Pickled mango | amba

yields: 2 pints
active time: 15 minutes
total time: at least 3 hours 15 minutes
also check out my
amba slaw and amba fish tacos
download a
PDF to print

  • 3 green, unripened mangoes *

  • 2 tablespoons lemon juice

  • 3/4 cups water

  • 3/4 cups apple cider vinegar

  • 2 1/4 teaspoons curry powder

  • 3/4 teaspoons ground turmeric

  • 2 1/4 teaspoons ground fenugreek seeds **

  • 1/4 to 1/2 teaspoon red pepper flakes

  • 1 3/4 teaspoons fine sea salt

  1. Pit and peel the mangoes and then slice them into thin strips. Coat them in lemon juice. ***

  2. Pack the mangoes into two pint-sized canning jars.

  3. In a small saucepan, combine water, cider vinegar, curry powder, turmeric, fenugreek, red pepper flakes, and sea salt.
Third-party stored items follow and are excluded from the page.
/-! ### Admission -/

/-- An engine decides a request alone: forced where it is not ready, admitted to its first free bay on route 0, refused where no bay is free; the answer comes
6 cc later, sets `bz` and completes the word; tickets are issued and lapse when due (R321, R323, R325); a bay does not end before its occupancy, and then fills
its slot and is free (R328); a bay notes the host port's failing answer (R404, R416); a proxy bay waits for its batch (R395); a loft folds a line at its home (R314); a request without an answer for 2^20 cc is
unreachable (R382); a sort keeps the records and puts their keys in order (R332). -/
def Obligations.RequestsAreDecidedServedAndAnswered : Prop :=
  (∀ (s : State) (r : Req) (u : Nat), s.reqs = [r] → r.unit = some u → r.answer = none → r.due ≤ s.cc →
    let e := s.eng r.cls u
    let said (a : Answer) (t : State) : Prop := t.reqs = [{ r with answer := some a, due := s.cc + 6 }]
    (s.engReady r.cls u = false → ∃ t, exec (.admissionDecision r.core r.ctx) s = .next t ∧ said .forced t) ∧
    (s.engReady r.cls u = true → s.xceFull r u = false → e.ticket = none → r.rt = 0 →
      (∀ n, (e.freeBays r.cls s.cc).head? = some n → ∃ t, exec (.admissionDecision r.core r.ctx) s = .next t ∧ said .admitted t ∧
        (∃ b, (t.eng r.cls u).bay n = some b ∧ b.req = (if r.cls = 2 then r else { r with trs := s.placesOf r }) ∧ b.since = s.cc) ∧ (r.slot < 16 → (t.core r.core).slotFull r.slot = false)) ∧
      ((e.freeBays r.cls s.cc) = [] → ∃ t, exec (.admissionDecision r.core r.ctx) s = .next t ∧ said .refused t ∧
        ∀ n, (t.eng r.cls u).bay n = e.bay n))) ∧
  (∀ (s : State) (r : Req) (a : Answer), s.reqs = [r] → r.answer = some a →
    (s.cc < r.due → exec (.admissionAnswer r.core r.ctx) s = .next s) ∧
    (r.due ≤ s.cc → ∃ t, exec (.admissionAnswer r.core r.ctx) s = .next t ∧ t.reqs = [] ∧
      (t.ctx r.core r.ctx).bz = decide (a ≠ .admitted) ∧ (t.ctx r.core r.ctx).x = (s.ctx r.core r.ctx).x ∧
      (t.ctx r.core r.ctx).retired = (s.ctx r.core r.ctx).retired + 1)) ∧
  (∀ (s : State) (cls u : Nat),
    (∀ key, s.ticketDue cls u = some key → ∃ t tk, exec (.ticketIssue cls u) s = .next t ∧ (t.eng cls u).ticket = some tk ∧
      tk.key = key ∧ tk.h = s.cc + 1 ∧ (t.eng cls u).prev = key) ∧
    (s.ticketDue cls u = none → exec (.ticketIssue cls u) s = .next s) ∧
    (s.lapseDue cls u = true → ∃ t, exec (.ticketLapse cls u) s = .next t ∧ (t.eng cls u).ticket = none) ∧
    (s.lapseDue cls u = false → exec (.ticketLapse cls u) s = .next s)) ∧
  (∀ (s : State) (cls u n : Nat) (b : Bay), (s.eng cls u).bay n = some b →
    (∀ line, s.cc < b.since + b.occ → exec (.bayComplete cls u n ⟨line, .home⟩) s = .next s) ∧
    (∀ k f r p x y code info, b.since + b.occ ≤ s.cc → s.remoteNeed b.req.core b.req.atU (reqLines b.req) = none →
      b.req.ins = .xput k f r p x y → (wbits b.req.va 48 16).testBit 4 = true → b.res = some (code, info, none) → s.reqLive b.req = true →
      b.asks = [] → b.req.trs = [] → ∀ line,
      ∃ t, exec (.bayComplete cls u n ⟨line, .home⟩) s = .next t ∧ (t.eng cls u).bay n = none ∧
        (b.req.slot < 16 → FilledIn s t b.req.core b.req.slot (completion code info))) ∧
    (∀ a p q, b.asks = [a] → a.rep = none → b.req.trs[a.line]? = some (.ok (.phys p q true)) →
      ∃ t, exec (.bayComplete cls u n ⟨a.line, .unreachable⟩) s = .next t ∧
        (t.eng cls u).bay n = some { b with asks := [{ a with rep := some .unreachable }] } ∧ t.cores = s.cores ∧ t.mem = s.mem)) ∧
  (∀ (s : State) (u n : Nat) (b : Bay) (k : Tk) (f p : BitVec 4) (r : BitVec 2) (x y : Reg), (s.eng 0 u).bay n = some b →
    b.req.ins = .xput k f r p x y → (wbits b.req.va 48 16).testBit 4 = true → b.res = none → b.taken = none → b.offer = false →
    let got := ((s.core b.req.core).ring (wbits b.req.va 48 16 % 16)).filled
    (got < wbits b.req.va 32 16 → s.cc < b.since + 4800 → ∀ ad, exec (.proxyOffer u n ad) s = .next s) ∧
    (got = 0 → b.since + 4800 ≤ s.cc → ∀ ad, ∃ t b', exec (.proxyOffer u n ad) s = .next t ∧ (t.eng 0 u).bay n = some b' ∧
      b'.taken = some 0 ∧ b'.res = some (codeDone, 0, none))) ∧
  (∀ (s : State) (ln op : Nat) (d : Line), op ≤ 2 → ln < 2 ^ 40 → s.linePoison ln = 0 →
    ∃ t, exec (.loftLineOperation ln op d) s = .next t ∧ (∀ i, i < 32 → laneOf' (t.homeLine ln) i =
        combOp op (laneOf' (s.homeLine ln) i) (laneOf' d i) % 2 ^ 32) ∧
      (∀ a, a < 128 * ln ∨ 128 * ln + 128 ≤ a → t.byteAt a = s.byteAt a)) ∧
  (∀ (s : State) (c x d w pkg off : Nat) (va : Word) (sg : Bool), s.active c x →
    (s.ctx c x).wait = some (.load d va w sg (.remote pkg off)) → (s.hintFor c pkg off).isNone = true →
    exec (.requestTimeout c x) s =
      .next (if (s.ctx c x).waitAt + 2 ^ 20 ≤ s.cc then takeTrap s c x Cause.fwdx va (s.ctx c x).pc else s)) ∧
  (∀ (ty : Nat) (desc : Bool) (l : List Nat), (sortRecs ty desc l).Perm l ∧
    (sortRecs ty desc l).Pairwise (fun a b => if desc then recKey ty b ≤ recKey ty a else recKey ty a ≤ recKey ty b))

/-! ### Pre-emption, the halter and resets -/

/-- A slice that is over makes a request with a save slot (R366). With every context parked, ended or stopped the core has reached its
pre-emption point, and without an `enote` what has not started of the CPE is abandoned (R355, R356); its save writes an image that holds the contexts'
pcs and registers, and a record with V, the core and the latency (R357, R360), and a restore takes the registers from it and clears V (R364). -/
def Obligations.PreemptedTasksAreSavedAndRestored : Prop :=
  (∀ (s : State) (c : Nat) (t : Task), (s.core c).task = some t →
    (s.cc < t.startClk + (s.pdk t.blk).sliceOf → exec (.sliceExpiry c) s = .next s) ∧
    ∀ n i, wbits (s.pdk t.blk).slice 0 32 ≠ 0 → t.pe = true → t.irrev = false → (s.core c).request = none →
      t.startClk + (s.pdk t.blk).sliceOf ≤ s.cc → s.sliceFor c t = some n → s.freeSlot t.blk = some i →
      ∃ u r, exec (.sliceExpiry c) s = .next u ∧ (u.core c).request = some r ∧ r.slot = i ∧ r.at_ = s.cc ∧ r.why = some n ∧
        i ∈ (u.pdk t.blk).reserved) ∧
  (∀ (s : State) (c : Nat) (r : Preempt), (s.core c).request = some r →
    ((s.core c).atPoint = false → exec (.preemptionPoint c) s = .next s) ∧
    (r.wound = false → (s.core c).point = false → (s.core c).atPoint = true → (s.core c).task ≠ none →
      ∃ u, exec (.preemptionPoint c) s = .next u ∧ (u.core c).point = true ∧
        ((s.core c).cpe.q.enoted = true → (u.core c).cpe = (s.core c).cpe) ∧
        ((s.core c).cpe.q.enoted = false → (u.core c).cpe.q.q = [] ∧ (u.core c).cpe.q.fl = (s.core c).cpe.q.fl ∧
          ∀ e ∈ (s.core c).cpe.q.q, ∀ p, copySlot e.ins = some p →
            (u.core c).slotFull p = true ∧ (u.core c).slotVal p = completion codeAbandoned 0))) ∧
  (∀ (s : State) (c : Nat) (r : Preempt) (t : Task), (s.core c).request = some r → (s.core c).task = some t →
    (s.drained c = false → exec (.saveSequence c) s = .next s) ∧
    ((s.core c).point = true → s.drained c = true → r.slot < 256 → (∀ y, y < 4 → (s.ctx c y).stores = []) → (s.core c).wins = [] →
      (s.core c).dfifo = [] → (s.core c).away = [] → ∃ u, exec (.saveSequence c) s = .next u ∧ (u.core c).task = none ∧ (u.core c).request = none ∧
        u.homeRead ((s.pdk t.blk).recordAt r.slot) 8 = 2 ^ 63 + c % 32 * 2 ^ 48 + (s.cc - r.at_) % 2 ^ 32 ∧
        ∀ x, x < 4 → u.homeRead ((s.pdk t.blk).imageAt r.slot + 8 * (54 * x)) 8 = (s.ctx c x).pc.toNat ∧
          ∀ d : Reg, d ≠ 0 → u.homeRead ((s.pdk t.blk).imageAt r.slot + 8 * (54 * x + d.toNat)) 8 = ((s.ctx c x).rd d).toNat)) ∧
  (∀ (s s' : State) (c ln tk slot : Nat) (l : Launch), s.chooses c = true → s.choose c = (s', some (ln, l, tk, some slot)) →
    let im := (s'.pdk l.blk).imageAt slot
    let rc := (s'.pdk l.blk).recordAt slot
    ∃ u t, exec (.restore c) s = .next u ∧ (u.core c).task = some t ∧ t.launch = ln ∧ t.idx = tk ∧
      ((∀ n li, (s'.core c).line n = some li → li.way < (if l.pkt.sets = [] then 12 else 10)) →
        u.homeRead rc 8 = s'.homeRead rc 8 % 2 ^ 63) ∧
      (∀ x, x < 4 → ∀ d : Reg, d ≠ 0 → ((u.ctx c x).rd d).toNat = s'.homeRead (im + 8 * (54 * x + d.toNat)) 8) ∧
      ∀ n, n < 16 → ((u.core c).slotVal n).toNat = s'.homeRead (im + 8 * (216 + n)) 8)

/-- The halter: a condition that its watch observes fires it at its first level (R350), one that has ended ends the watch, and one that outlasts its
level's timeout takes the next level (R351); level 1 is a trap of context 3, level 2 a core reset; a missed heartbeat restarts the tack processors.
A package reset leaves nothing of the units (R352), and memory and the firmware slots as they are (the model's choice, log 19); a function reset ends the function's tasks and, once no bay serves the function,
resets its interrupt log (R414). -/
def Obligations.HalterClimbsItsLadder : Prop :=
  ∀ (s : State) (c n : Nat),
    (s.watches = [] → c < 32 → s.noProgress c = true → ∃ u w, exec (.halterWatchFire 0 c 0) s = .next u ∧ u.watches = [w] ∧
      w.kind = 0 ∧ w.core = c ∧ w.level = 0 ∧ w.since = s.cc ∧ u.records.length = s.records.length + 1 ∧ u.core c = s.core c) ∧
    (s.watches = [] → c < 32 → s.noProgress c = false → exec (.halterWatchFire 0 c 0) s = .next s) ∧
    (∀ w, s.watches = [w] → w.kind = 2 → w.level = 15 → w.core = c → w.ctx = n → ∃ u w', exec (.halterWatchFire 2 c n) s = .next u ∧
      (u.ctx c 3).haltPend = true ∧ u.watches = [w'] ∧ w'.level = 1 ∧ w'.since = s.cc) ∧
    (∀ w, s.watches[n]? = some w →
      (s.watchOver w = true → ∃ u, exec (.halterLevelTimeout n) s = .next u ∧ u.watches = s.watches.eraseIdx n ∧ u.cores = s.cores) ∧
      (s.watchOver w = false → s.cc < w.since + s.timeout w.level * 2400 → exec (.halterLevelTimeout n) s = .next s) ∧
      (s.watchOver w = false → w.level ≠ 15 → w.since + s.timeout w.level * 2400 ≤ s.cc →
        (nextLevel w.kind w.level = none → exec (.halterLevelTimeout n) s = .next s) ∧
        (nextLevel w.kind w.level = some 1 → ∃ u, exec (.halterLevelTimeout n) s = .next u ∧ (u.ctx w.core 3).haltPend = true) ∧
        (nextLevel w.kind w.level = some 2 → ∃ u, exec (.halterLevelTimeout n) s = .next u ∧ (u.core w.core).task = none ∧
          ∀ x, x < 4 → (u.ctx w.core x).run = .stopped))) ∧
    (s.noHeartbeat = false → exec .heartbeatTimeout s = .next s) ∧
    (s.noHeartbeat = true → (∀ w ∈ s.watches, w.kind ≠ 6) → ∃ u, exec .heartbeatTimeout s = .next u ∧ u.tack = s.tack.restart s.cc ∧
      u.cores = s.cores ∧ u.records.length = s.records.length + 1) ∧
    (∃ u, exec .packageReset s = .next u ∧ (∀ d, u.core d = Core.reset) ∧ u.rdy0 = 0 ∧ u.rdy1 = 0 ∧ u.launches = [] ∧ u.mem = s.mem ∧
      u.tack.slotA = s.tack.slotA ∧ u.tack.slotB = s.tack.slotB ∧ u.tack.arc = s.tack.arc) ∧
    (0 < n → n < 64 →
      (s.inReset n = false → ∃ u, exec (.functionReset n) s = .next u ∧ u.inReset n = s.serves n ∧
        ∀ d t, d < 32 → (s.core d).task = some t → t.vf = n → (u.core d).task = none) ∧
      (s.serves n = false → (s.func n).rstBy = none → ∃ u, exec (.functionReset n) s = .next u ∧ u.inReset n = false ∧
        (u.func n).ilhead = 0 ∧ (u.func n).iltail = 0 ∧ (u.func n).ilpend = 0 ∧ (u.func n).ilsize = 4)) ∧
    (∀ v, 0 < n → n < 64 → ∃ u, exec (.ilheadWrite n v) s = .next u ∧ (u.func n).ilhead = v &&& 0xffff ∧
      ((s.func n).ilpend = 0 → u.mem = s.mem))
Bring to a boil and then immediately remove from heat. Pour over the mangoes.

  4. This recipe is designed for 2 pints, but if you need to, feel free to top them off with a tablespoon or two of lemon juice. If the tops are poking out, give them a shake every day for the first few days.

  5. Store the amba in the refrigerator for at least 6 hours before serving. It is pretty good as a quickle after 3 hours, but it's even better after a few days.

Serving suggestions: This is a very flavorful pickle and should be served with food that doesn't have a lot of flavor and piquancy of its own; use this anywhere you want to add acidity and brightness, like you would with a chutney, relish, or salsa. Serve alongside grilled meats and veggies, burgers, hot dogs, riza sh'ariyeh, and/or a simple salad with a very light dressing. Leave the amount of amba up to your guests instead of plating it for them. Everyone has a different preference for tartness, and while some guests will polish off a whole pint, others will only have one or two pieces (but rest assured, just about everyone will love it).

* The mangoes should be very firm and should not yield to pressure. It's ok if they are a little red, but they should be mostly green (judge by squeezing more than color).
** You can easily find ground fenugreek seeds online or in almost any Indian market. Although they're from the same plant, they taste very different from fenugreek leaves (just like cilantro doesn't taste like coriander seeds). You can sometimes find fenugreek seeds in Middle Eastern markets and health foods stores, but I find that Indian markets are the only really reliable source. If you can't find ground fenugreek seeds, feel free to leave it out and use a total of 1 tablespoon + 1 teaspoon curry powder for the recipe.
*** See above gifs for instructions on pitting and peeling unripe mangoes. It's a little different than pitting and peeling a ripe mango, since you can't easily separate the flesh from the peel and you have to use a bit more pressure to slice through, and must therefore stabilize it.